Watch UK/US TV Abroard – The 2011 Beginners Guide

I first wrote this guide over at my personal blog. It got picked up by Lifehacker and is in the Stumbleupon archives, so it still gets a fair bit of traffic. I’d been threatening to update it for some time and, with the new Geekosity site I figured that now was the time to do it. So if you arrived here afresh or were redirected from my blog, welcome.

When this guide was first produced three years ago, there were far fewer opportunities for the homesick expat or traveller to view TV from home. Since then, as broadband speeds have grown ever more capacious, so have the options. Enterprising companies have started branding themselves directly in order to attract these customers and existing suppliers have produced special products. All that being said, the general thrust of this article hasn’t changed. The bottom line is that if you want to watch TV from another country, it’s far more convenient to simply download it and watch it later than it is to attempt to view either live or via a specialist country-specific player application such as iPlayer or Hulu.
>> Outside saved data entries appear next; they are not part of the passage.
/-- R203, R204, R57, R58, R47: `mma` lands four cold cycles later in its tile; each active element takes one rounded sum of its products
and, unless OVW, of the word its chain has; under SEG an element whose row and column tags differ takes no product; int8 sums wrap.
An inactive element is not written.
R203, R205, R197: the products of element (i, j) are those of the elements of row i of A and of row j of B at the active depths, each in
the format the code gives; a cb2 column decodes its indexes against the codebook, a malformed one as zeros.
R206: with CHK the row, column and corner sums take the products of their factors with the exact sums of the other side.
Which products the checksums leave out under SEG is the model's reading (log 38). -/
def Obligations.MatrixMultiplyAccumulates : Prop :=
  ∀ (w : BitVec 4) (f : BitVec 3) (x g k o : BitVec 1) (a b : BitVec 4) (c : BitVec 6) (s : State),
    let y := s.mmaCase f x a b
    let old := fun i j => s.core.cold.chainWord 1 c.toNat (17 * i + j)
    ∃ ws info, Lands s (exec (.mma w f x g k o a b c) s) (s.orderHeat (.mma w f x g k o a b c)) .matrix [(4, .acc c.toNat ws info true)] ∧
      info.int = decide (f = 5 ∨ f = 6) ∧ (k = 0 → info.chkv = false) ∧
      (k = 1 → info.chkv = (decide (o = 1) || (s.core.cold.chainTile 1 c.toNat).chkv)) ∧
      (∀ i, i < 16 → tagOf info.rt i = ((s.operand a.toNat).2.getD i 0).extractLsb' 0 8 ∧
        tagOf info.ct i = if f = 7 then 0 else ((s.operand b.toNat).2.getD i 0).extractLsb' 0 8) ∧
      (k = 1 → ∀ n v, (n, v) ∈ ws → (∃ i ∈ y.rows, ∃ j ∈ y.cols, n = 17 * i + j) ∨ (∃ i ∈ y.rows, n = 17 * i + 16) ∨
        (∃ j ∈ y.cols, n = 272 + j) ∨ n = 288) ∧
      (let sum := fun (n : Nat) (ps : List Val) =>
         (n, if ps = [] then (if o = 1 then (0 : Word32) else s.core.cold.chainWord 1 c.toNat n)
             else round32 0 0 (sumVals 0 (ps ++ if o = 1 then [] else [val32 (s.core.cold.chainWord 1 c.toNat n)]))) ∈ ws
       let seg := decide (g = 1)
       k = 1 → f ≠ 5 → f ≠ 6 →
         (∀ i ∈ y.rows, sum (17 * i + 16) (if (y.cols.filter fun j => y.paired seg i j) = [] then [] else y.ks.map fun d =>
           (elemAt y.a i d).mul (sumVals 0 ((y.cols.filter fun j => y.paired seg i j).map fun j => elemAt y.b j d)))) ∧
         (∀ j ∈ y.cols, sum (272 + j) (if (y.rows.filter fun i => y.paired seg i j) = [] then [] else y.ks.map fun d =>
           (sumVals 0 ((y.rows.filter fun i => y.paired seg i j).map fun i => elemAt y.a i d)).mul (elemAt y.b j d))) ∧
         (g = 0 → sum 288 (if y.rows = [] ∨ y.cols = [] then [] else y.ks.map fun d =>
           (sumVals 0 (y.rows.map fun i => elemAt y.a i d)).mul (sumVals 0 (y.cols.map fun j => elemAt y.b j d))))) ∧
      (k = 0 → ∀ n v, (n, v) ∈ ws → ∃ i ∈ y.rows, ∃ j ∈ y.cols, n = 17 * i + j) ∧
      (∀ i ∈ y.rows, ∀ j ∈ y.cols,
        (f ≠ 5 → f ≠ 6 → y.products (decide (g = 1)) i j ≠ [] →
          (17 * i + j, round32 0 0 (sumVals 0 (y.products (decide (g = 1)) i j ++ if o = 1 then [] else [val32 (old i j)]))) ∈ ws) ∧
        (f ≠ 5 → f ≠ 6 → y.products (decide (g = 1)) i j = [] → (17 * i + j, if o = 1 then 0 else old i j) ∈ ws) ∧
        (f = 5 ∨ f = 6 → (17 * i + j, BitVec.ofInt 32 (((y.products (decide (g = 1)) i j).map fun v => v.at 0).sum +
          if o = 1 then 0 else (old i j).toInt)) ∈ ws) ∧
        (g = 1 → ((y.tagA.getD i 0).extractLsb' 0 8 ≠ (y.tagB.getD j 0).extractLsb' 0 8 → y.products true i j = []))) ∧
      (∀ i, i ∈ y.rows ↔ i < 16 ∧ s.core.cold.triple.row.getLsbD i = true ∧ ((s.operand a.toNat).2.getD i 0).getLsbD 8 = false) ∧
      (∀ j, j ∈ y.cols ↔ j < 16 ∧ s.core.cold.triple.col.getLsbD j = true ∧ (f = 7 ∨ ((s.operand b.toNat).2.getD j 0).getLsbD 8 = false)) ∧
      (let form : Nat × Nat × Nat := match f.toNat with
         | 0 => (2, 2, 16)
         | 1 => (1, 1, 16)
         | 2 => (3, if x = 1 then 4 else 3, 32)
         | 3 => (4, if x = 1 then 3 else 4, 32)
         | 4 => (5, 5, 64)
         | 5 => (6, 6, 32)
         | 6 => (7, 7, 64)
         | _ => (if x = 1 then 4 else 3, 8, 32)
       let n := 256 / form.2.2
       let deep := (List.range form.2.2).filter fun d => s.core.cold.triple.dep.getLsbD d
       let left := fun i d => decodeElem form.1 (((s.operand a.toNat).1.getD i 0).extractLsb' (n * d) n).toNat
       let right := fun j d =>
         if f = 7 then
           match decodeCb2 (((s.operand b.toNat).1.getD (d / 8) 0).extractLsb' (16 * j) 16).toNat
               (Sp.get 0 s.core.cold.cbt ((((s.operand b.toNat).1.getD (d / 8) 0).extractLsb' (16 * j) 16).toNat % 256)).toNat with
           | some hs => Val.num (decide (hs.getD (d % 8) 0 < 0)) (hs.getD (d % 8) 0).natAbs (-1)
           | none => .num false 0 0
         else decodeElem form.2.1 (((s.operand b.toNat).1.getD j 0).extractLsb' (n * d) n).toNat
       y.ks = deep ∧ (∀ i ∈ y.rows, ∀ d ∈ deep, elemAt y.a i d = left i d) ∧ (∀ j ∈ y.cols, ∀ d ∈ deep, elemAt y.b j d = right j d) ∧
       ∀ i ∈ y.rows, ∀ j ∈ y.cols, g = 0 ∨ (y.tagA.getD i 0).extractLsb' 0 8 = (y.tagB.getD j 0).extractLsb' 0 8 →
         y.products (decide (g = 1)) i j = deep.map fun d => (left i d).mul (right j d))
Authors note: I live in Australia and my principle interest is in viewing UK television and the better American output, however many of the topics discussed below apply equally whether you’ve living in Perth or Panama.

Update 12/10/11 – If you’re looking for a quick and simple automated TV show downloader, check out this tutorial I just added to the site.

Doctor Who

Broadcast

Before you dismiss your new country’s televisual offerings out-of-hand, have a good look at the schedules. Depending on where you are you’ll probably find a great deal of UK and American TV. Here in Australia the national broadcaster (ABC) is virtually a British TV channel on some nights of the week. Moreover the national 24 hour news channel (again, ABC) broadcast an hour of news from the BBC in the small hours of the morning. Invest in a decent media centre or a satellite PVR (either Foxtel IQ or MyStar here in Oz) and you can record these programmes broadcast at exotic times of the night.

Satellite TV

Satellite broadcasters weren’t slow to capitalise on the foreign visitors market. On Australian satellite TV there are numerous UK channels, such as UKTV, Lifestyle and BBC Knowledge – I’m sure the situation’s similar in the USA. In fact there’s so much ‘homegrown’ telly on the satellite here that you may well find you don’t need to go any further afield to satisfy your cravings. What may force your hand is the age of the programmes being broadcast, soap operas broadcast on satellite here are famously behind the UK.

Internet

Far and away the cheapest and easiest way of getting your fix of British TV is to download it. Yes it’s illegal and yes everyone’s doing it – but if you’re the nervous type I’d still stick to satellite TV.

The Software

Without doubt, the best way of infesting your PC with spyware and viruses, is to download bent software, movies or music. But then you probably already knew that, right? It’s a bit like smoking – many of us are prepared to take the risk. Unlike smoking, however, you can cut down on your chances of contracting something undesirable by staying away from the dodgier download sites. Get a decent antivirus and antispyware package on your PC and instead get your pirated TV shows and movies from torrent sites.

To download you need a torrent program such as uTorrent on the PC or Transmission on the Mac. Install them. Nurture them. Love them. Here endeth the ‘which downloader program is best’ section.

In order to watch your shows once they’ve downloaded, you’ll need a decent media player of some sort. The one I’d recommend is VLC Media Player which is cross platform. Alternatively, combine your torrent downloading with a very capable viewer and use Miro. If you have a media centre then get Boxee if you’re on a PC or Plex if you’re on a Mac.

If you want to watch TV shows on your TV then you’ll need a DVD player that can playback DivX and/or Xvid files – it’ll probably say on the front of the player if it can. If your DVD player does support DivX then just burn your downloaded TV shows onto a DVD in data format (just as you would with a backup) and bung the disc in the player. If your DVD player does not support DivX or Xvid then you’ll have to convert the downloaded files into full DVD format for which you’ll need something like ConvertXtoDVD.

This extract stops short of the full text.